→ **Stored records**:
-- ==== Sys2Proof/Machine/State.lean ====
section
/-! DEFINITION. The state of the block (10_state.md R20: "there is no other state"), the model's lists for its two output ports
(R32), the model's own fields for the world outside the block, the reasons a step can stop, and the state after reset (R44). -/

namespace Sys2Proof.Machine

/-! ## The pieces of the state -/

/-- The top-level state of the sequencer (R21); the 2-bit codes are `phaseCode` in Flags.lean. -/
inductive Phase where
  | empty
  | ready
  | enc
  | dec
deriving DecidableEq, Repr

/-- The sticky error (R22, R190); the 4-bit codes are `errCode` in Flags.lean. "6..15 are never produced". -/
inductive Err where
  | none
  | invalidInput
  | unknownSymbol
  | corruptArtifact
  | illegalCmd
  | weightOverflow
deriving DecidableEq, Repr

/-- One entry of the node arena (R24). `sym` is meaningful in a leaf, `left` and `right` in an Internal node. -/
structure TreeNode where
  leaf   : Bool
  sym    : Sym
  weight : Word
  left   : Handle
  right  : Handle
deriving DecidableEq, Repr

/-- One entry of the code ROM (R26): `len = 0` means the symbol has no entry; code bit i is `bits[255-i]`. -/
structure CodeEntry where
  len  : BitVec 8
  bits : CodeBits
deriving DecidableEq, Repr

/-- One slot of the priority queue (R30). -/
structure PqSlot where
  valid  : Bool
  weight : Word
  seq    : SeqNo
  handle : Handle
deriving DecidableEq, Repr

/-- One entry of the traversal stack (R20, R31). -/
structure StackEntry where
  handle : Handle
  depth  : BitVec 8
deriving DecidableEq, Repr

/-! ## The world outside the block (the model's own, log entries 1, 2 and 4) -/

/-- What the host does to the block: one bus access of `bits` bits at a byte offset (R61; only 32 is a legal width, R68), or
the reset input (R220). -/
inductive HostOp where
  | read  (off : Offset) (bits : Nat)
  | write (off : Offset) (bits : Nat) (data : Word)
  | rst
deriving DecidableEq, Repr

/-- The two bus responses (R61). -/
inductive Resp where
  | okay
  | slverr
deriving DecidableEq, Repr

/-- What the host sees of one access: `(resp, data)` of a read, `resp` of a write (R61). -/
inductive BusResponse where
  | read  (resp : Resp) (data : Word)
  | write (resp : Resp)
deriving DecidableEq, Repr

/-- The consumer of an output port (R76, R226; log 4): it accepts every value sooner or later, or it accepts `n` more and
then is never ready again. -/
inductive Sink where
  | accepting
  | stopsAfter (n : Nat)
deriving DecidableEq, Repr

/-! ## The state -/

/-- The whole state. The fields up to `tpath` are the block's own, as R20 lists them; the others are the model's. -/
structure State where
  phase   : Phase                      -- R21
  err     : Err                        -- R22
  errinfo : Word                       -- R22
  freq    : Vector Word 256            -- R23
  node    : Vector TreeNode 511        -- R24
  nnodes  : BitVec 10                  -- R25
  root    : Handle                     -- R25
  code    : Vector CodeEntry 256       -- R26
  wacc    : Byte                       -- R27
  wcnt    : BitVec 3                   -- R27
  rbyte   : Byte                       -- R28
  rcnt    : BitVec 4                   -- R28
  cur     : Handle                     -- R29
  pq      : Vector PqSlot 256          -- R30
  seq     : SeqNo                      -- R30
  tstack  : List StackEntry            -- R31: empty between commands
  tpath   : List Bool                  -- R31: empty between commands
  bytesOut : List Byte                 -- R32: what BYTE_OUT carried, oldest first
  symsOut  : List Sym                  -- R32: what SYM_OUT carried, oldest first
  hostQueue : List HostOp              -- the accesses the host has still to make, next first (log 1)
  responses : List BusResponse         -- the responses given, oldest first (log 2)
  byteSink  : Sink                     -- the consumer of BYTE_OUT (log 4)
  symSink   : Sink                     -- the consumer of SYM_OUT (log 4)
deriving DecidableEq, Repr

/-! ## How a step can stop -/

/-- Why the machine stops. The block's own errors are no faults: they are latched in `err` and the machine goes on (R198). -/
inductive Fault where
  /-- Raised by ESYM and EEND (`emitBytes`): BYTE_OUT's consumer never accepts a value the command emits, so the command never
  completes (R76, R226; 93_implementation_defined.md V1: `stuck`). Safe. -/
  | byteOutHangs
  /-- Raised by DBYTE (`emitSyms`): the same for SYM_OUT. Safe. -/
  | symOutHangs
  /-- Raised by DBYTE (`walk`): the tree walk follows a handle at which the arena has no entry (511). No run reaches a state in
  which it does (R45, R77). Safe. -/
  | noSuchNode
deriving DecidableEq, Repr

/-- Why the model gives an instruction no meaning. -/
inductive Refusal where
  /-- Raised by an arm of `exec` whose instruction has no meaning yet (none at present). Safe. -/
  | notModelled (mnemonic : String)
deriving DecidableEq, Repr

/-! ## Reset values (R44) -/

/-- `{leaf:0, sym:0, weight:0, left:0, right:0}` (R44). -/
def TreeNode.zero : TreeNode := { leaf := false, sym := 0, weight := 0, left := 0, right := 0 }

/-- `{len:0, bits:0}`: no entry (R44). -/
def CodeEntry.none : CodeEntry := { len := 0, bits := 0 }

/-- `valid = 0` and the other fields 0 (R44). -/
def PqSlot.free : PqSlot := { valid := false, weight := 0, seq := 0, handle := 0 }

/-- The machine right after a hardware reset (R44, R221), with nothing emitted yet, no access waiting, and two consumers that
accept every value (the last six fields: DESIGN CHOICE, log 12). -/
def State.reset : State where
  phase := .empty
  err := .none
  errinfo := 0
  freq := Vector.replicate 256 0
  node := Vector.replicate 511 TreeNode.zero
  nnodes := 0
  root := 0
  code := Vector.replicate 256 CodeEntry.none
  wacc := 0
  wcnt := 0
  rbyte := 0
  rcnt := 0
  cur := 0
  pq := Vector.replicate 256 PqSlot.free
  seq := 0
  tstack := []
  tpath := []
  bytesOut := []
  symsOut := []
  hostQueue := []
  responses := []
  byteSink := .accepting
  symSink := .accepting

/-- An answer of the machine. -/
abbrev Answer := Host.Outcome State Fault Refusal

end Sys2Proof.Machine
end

→ **Work request**:
Using the records above, pull out each line where the word "false" occurs.

→ **Answer box**:
def TreeNode.zero : TreeNode := { leaf := false, sym := 0, weight := 0, left := 0, right := 0 }
def PqSlot.free : PqSlot := { valid := false, weight := 0, seq := 0, handle := 0 }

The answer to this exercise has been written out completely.